__The task__:
Start at the line in the entries below that contains "nil => exact .refl s", stop at the line that contains "rfl, rfl, h⟩", and output exactly the lines in that span, both ends included.

__Data to examine__:
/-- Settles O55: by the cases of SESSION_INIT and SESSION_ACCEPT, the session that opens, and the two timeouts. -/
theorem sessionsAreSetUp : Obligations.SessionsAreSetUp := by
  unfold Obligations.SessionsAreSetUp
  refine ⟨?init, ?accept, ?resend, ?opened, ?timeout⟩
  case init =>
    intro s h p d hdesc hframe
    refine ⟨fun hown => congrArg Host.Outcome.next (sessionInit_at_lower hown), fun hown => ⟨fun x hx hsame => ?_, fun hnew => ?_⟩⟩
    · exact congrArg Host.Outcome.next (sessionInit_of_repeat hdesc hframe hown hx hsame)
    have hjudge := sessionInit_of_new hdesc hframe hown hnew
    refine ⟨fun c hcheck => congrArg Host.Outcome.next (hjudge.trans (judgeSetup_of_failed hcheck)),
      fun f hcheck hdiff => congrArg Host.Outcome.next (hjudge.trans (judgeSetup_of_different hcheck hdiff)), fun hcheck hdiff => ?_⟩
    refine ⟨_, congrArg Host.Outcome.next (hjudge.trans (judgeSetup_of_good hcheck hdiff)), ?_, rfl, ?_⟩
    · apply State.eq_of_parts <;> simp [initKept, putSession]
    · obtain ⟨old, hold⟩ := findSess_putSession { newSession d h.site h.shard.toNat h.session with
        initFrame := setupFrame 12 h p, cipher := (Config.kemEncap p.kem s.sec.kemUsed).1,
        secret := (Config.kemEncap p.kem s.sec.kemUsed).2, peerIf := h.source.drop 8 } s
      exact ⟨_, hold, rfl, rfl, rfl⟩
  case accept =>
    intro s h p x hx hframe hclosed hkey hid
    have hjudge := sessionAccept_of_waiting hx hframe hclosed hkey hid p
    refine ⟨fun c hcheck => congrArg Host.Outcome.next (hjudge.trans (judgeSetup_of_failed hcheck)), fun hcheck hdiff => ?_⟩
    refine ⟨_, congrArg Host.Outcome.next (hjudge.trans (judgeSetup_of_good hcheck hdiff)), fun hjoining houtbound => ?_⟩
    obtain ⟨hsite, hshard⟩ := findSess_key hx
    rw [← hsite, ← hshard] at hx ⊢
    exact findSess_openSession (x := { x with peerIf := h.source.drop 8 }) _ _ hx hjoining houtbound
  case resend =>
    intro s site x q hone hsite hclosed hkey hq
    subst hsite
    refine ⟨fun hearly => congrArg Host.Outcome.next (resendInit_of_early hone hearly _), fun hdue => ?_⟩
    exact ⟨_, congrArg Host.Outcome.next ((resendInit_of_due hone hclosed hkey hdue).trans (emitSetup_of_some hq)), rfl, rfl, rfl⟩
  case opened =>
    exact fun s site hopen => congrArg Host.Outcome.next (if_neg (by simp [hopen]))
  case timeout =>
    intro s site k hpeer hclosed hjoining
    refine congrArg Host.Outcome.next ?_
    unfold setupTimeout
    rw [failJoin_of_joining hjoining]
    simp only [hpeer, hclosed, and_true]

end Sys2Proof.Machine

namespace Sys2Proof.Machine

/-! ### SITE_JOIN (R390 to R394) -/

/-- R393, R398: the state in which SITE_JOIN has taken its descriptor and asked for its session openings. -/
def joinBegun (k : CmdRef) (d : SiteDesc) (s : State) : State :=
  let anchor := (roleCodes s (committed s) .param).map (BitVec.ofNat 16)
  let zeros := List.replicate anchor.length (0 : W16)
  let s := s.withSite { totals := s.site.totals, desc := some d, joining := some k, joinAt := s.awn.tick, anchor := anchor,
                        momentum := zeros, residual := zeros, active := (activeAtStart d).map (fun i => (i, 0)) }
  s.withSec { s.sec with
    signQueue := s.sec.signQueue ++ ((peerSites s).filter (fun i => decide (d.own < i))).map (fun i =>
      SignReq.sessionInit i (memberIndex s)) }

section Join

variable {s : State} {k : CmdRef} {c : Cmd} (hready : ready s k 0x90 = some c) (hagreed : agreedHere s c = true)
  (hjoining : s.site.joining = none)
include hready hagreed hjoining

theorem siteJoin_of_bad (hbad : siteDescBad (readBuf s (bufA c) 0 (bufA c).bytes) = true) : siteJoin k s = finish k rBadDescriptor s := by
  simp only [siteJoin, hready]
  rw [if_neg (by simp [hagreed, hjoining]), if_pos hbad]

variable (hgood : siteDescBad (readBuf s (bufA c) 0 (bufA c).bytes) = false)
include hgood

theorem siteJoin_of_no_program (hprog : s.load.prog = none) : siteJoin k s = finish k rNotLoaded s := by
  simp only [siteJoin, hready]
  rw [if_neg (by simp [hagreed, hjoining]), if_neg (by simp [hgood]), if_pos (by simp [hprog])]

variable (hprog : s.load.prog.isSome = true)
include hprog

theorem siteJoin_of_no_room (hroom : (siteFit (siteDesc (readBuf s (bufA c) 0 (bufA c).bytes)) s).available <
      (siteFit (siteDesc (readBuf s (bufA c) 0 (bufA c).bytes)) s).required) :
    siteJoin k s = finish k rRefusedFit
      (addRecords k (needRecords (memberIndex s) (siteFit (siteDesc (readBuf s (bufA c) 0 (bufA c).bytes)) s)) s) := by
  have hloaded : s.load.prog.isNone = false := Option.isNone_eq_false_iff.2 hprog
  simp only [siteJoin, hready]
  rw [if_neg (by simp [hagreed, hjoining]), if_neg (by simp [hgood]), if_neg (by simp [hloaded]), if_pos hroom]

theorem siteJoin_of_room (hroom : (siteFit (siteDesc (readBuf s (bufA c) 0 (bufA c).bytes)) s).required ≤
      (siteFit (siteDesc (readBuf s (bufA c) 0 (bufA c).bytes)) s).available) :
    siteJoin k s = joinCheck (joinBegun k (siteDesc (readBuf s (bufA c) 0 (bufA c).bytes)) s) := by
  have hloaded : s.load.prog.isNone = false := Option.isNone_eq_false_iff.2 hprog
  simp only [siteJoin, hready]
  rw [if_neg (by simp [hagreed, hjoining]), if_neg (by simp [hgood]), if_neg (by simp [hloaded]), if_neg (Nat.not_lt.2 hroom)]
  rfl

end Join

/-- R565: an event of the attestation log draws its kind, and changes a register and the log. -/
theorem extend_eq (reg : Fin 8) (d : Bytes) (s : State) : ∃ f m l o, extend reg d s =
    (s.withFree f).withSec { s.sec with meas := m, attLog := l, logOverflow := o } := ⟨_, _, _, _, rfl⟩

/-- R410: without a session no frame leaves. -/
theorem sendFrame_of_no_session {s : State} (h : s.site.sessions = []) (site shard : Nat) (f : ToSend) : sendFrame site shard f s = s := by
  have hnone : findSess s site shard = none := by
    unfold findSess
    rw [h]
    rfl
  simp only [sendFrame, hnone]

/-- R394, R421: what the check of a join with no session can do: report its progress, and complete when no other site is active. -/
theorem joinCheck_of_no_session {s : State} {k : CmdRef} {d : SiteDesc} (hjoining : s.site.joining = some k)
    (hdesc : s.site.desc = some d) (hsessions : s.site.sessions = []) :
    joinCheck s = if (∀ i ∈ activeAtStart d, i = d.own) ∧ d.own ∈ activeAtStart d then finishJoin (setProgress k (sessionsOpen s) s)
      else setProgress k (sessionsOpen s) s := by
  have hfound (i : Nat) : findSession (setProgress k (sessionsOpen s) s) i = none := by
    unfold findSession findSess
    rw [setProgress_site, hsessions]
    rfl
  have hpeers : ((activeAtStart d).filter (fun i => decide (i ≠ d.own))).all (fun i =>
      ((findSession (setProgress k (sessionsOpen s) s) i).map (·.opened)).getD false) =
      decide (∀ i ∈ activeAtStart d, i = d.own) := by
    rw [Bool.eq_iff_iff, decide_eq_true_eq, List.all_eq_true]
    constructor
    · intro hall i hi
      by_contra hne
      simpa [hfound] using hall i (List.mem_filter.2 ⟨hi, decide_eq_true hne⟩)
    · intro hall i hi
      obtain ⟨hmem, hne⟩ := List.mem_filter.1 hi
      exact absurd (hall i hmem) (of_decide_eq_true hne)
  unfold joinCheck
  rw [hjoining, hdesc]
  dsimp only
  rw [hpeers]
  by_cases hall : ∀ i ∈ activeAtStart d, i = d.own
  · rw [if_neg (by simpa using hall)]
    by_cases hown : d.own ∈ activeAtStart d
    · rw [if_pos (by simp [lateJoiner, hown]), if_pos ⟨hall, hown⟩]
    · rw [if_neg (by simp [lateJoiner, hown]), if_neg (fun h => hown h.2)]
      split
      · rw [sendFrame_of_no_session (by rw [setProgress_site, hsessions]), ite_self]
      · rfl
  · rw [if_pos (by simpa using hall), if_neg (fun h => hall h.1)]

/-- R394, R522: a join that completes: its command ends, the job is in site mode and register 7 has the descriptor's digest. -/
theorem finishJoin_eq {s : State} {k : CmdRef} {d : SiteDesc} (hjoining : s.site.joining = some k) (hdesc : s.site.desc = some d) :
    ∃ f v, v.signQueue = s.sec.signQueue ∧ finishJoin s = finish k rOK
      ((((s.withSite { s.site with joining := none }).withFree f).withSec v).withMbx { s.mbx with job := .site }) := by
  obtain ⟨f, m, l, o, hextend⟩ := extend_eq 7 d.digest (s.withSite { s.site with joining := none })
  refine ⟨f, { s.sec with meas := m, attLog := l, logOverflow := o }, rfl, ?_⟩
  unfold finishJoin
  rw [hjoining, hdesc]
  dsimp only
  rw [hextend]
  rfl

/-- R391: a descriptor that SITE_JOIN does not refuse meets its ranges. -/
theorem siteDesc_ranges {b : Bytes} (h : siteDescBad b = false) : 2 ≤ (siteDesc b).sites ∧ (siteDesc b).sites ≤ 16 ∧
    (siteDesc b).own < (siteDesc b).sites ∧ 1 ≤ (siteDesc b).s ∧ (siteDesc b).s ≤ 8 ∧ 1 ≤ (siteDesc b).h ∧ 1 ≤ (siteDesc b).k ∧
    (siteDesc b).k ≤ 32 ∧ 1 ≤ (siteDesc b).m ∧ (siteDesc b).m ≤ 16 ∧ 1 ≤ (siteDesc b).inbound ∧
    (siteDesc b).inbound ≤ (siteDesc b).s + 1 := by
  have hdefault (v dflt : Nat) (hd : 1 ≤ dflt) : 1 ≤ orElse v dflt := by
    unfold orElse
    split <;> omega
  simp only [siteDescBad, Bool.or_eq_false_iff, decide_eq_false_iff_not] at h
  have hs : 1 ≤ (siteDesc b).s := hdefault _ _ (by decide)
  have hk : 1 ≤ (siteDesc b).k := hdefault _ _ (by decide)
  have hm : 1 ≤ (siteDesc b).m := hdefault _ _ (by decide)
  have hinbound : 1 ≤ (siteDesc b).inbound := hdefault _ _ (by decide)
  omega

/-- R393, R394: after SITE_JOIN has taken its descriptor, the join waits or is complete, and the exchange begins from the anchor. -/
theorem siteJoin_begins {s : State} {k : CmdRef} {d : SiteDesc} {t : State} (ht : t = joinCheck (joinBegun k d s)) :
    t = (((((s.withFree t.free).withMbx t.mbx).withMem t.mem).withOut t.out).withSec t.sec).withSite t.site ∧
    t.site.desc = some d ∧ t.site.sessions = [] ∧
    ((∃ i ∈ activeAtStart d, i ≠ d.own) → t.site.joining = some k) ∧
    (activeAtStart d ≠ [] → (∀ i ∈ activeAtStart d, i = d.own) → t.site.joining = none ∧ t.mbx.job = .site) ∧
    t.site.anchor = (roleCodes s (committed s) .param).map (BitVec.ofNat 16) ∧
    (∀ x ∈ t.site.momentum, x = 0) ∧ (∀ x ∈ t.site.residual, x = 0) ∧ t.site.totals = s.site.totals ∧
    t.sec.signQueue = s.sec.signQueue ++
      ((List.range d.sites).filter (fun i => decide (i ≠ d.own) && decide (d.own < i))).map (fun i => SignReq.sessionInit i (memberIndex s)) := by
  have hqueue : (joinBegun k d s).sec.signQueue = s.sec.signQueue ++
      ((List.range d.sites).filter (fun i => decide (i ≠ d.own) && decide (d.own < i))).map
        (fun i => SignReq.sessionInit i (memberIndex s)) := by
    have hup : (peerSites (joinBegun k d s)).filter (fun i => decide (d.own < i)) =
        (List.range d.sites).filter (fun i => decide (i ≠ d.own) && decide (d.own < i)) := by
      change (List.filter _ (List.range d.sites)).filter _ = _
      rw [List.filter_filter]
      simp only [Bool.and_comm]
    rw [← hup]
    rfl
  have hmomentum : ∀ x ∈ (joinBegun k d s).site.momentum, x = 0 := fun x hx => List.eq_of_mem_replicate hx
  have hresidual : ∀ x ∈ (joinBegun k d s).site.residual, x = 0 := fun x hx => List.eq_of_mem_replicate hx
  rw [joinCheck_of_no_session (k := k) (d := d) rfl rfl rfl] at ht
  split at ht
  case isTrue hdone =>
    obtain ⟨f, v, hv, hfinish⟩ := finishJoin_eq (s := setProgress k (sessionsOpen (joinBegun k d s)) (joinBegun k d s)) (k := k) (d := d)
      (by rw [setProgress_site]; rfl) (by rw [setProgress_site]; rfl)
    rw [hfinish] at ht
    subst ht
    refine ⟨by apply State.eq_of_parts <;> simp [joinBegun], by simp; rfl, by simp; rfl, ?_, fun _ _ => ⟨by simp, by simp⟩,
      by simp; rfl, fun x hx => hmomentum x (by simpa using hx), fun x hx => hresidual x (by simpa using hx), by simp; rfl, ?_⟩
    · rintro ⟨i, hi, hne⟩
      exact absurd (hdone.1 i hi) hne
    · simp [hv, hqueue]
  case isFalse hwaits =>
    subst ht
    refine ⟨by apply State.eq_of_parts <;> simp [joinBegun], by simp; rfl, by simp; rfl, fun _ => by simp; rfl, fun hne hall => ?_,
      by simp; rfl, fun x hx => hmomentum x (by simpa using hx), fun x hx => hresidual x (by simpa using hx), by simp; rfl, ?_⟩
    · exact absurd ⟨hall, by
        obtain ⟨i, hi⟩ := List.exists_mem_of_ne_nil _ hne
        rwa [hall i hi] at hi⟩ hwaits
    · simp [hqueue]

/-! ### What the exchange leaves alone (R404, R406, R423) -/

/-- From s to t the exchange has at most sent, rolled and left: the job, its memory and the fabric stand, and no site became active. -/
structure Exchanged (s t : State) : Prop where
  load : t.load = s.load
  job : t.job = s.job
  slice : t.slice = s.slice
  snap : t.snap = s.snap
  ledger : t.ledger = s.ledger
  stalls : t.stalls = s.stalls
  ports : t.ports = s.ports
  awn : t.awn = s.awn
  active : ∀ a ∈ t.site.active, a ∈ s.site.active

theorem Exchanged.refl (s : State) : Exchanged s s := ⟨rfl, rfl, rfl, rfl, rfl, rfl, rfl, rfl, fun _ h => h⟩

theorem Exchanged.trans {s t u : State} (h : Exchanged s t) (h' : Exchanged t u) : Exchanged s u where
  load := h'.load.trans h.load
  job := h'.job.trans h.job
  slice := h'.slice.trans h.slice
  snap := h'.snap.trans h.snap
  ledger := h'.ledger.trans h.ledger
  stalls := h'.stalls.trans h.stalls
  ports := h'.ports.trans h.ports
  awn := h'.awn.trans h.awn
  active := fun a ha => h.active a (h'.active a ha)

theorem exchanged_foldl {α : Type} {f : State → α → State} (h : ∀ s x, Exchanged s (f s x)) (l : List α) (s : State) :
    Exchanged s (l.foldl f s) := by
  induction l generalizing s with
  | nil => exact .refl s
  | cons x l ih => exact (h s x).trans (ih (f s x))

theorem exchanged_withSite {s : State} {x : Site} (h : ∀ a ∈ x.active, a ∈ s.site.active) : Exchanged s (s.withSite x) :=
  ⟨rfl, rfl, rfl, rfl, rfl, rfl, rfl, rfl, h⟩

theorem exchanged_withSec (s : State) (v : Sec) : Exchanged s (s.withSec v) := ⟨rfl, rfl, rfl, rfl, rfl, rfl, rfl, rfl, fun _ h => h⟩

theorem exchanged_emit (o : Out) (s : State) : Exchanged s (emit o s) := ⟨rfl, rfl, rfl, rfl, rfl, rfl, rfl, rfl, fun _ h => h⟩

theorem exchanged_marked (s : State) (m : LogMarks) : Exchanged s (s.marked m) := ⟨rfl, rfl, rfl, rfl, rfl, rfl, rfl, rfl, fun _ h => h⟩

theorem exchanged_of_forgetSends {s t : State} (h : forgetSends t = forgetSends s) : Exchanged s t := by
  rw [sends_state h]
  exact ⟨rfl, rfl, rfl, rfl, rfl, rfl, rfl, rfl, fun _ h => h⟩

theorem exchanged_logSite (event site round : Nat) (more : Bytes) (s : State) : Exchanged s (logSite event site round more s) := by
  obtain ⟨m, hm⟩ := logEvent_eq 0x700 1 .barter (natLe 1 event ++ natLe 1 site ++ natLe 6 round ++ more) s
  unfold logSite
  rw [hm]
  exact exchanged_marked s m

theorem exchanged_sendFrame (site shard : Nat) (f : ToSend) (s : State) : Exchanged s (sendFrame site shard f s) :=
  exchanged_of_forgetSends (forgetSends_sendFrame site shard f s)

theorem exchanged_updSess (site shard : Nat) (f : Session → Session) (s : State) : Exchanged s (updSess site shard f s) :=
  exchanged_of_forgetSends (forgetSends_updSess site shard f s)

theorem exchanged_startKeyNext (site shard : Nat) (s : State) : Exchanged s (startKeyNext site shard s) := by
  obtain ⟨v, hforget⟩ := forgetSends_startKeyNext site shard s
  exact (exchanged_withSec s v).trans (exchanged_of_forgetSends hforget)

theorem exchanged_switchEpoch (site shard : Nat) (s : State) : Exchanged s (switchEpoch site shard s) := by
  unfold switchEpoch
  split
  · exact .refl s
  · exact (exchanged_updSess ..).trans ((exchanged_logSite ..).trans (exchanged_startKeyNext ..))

__Answer to this exercise__:
  | nil => exact .refl s
  | cons x l ih => exact (h s x).trans (ih (f s x))

theorem exchanged_withSite {s : State} {x : Site} (h : ∀ a ∈ x.active, a ∈ s.site.active) : Exchanged s (s.withSite x) :=
  ⟨rfl, rfl, rfl, rfl, rfl, rfl, rfl, rfl, h⟩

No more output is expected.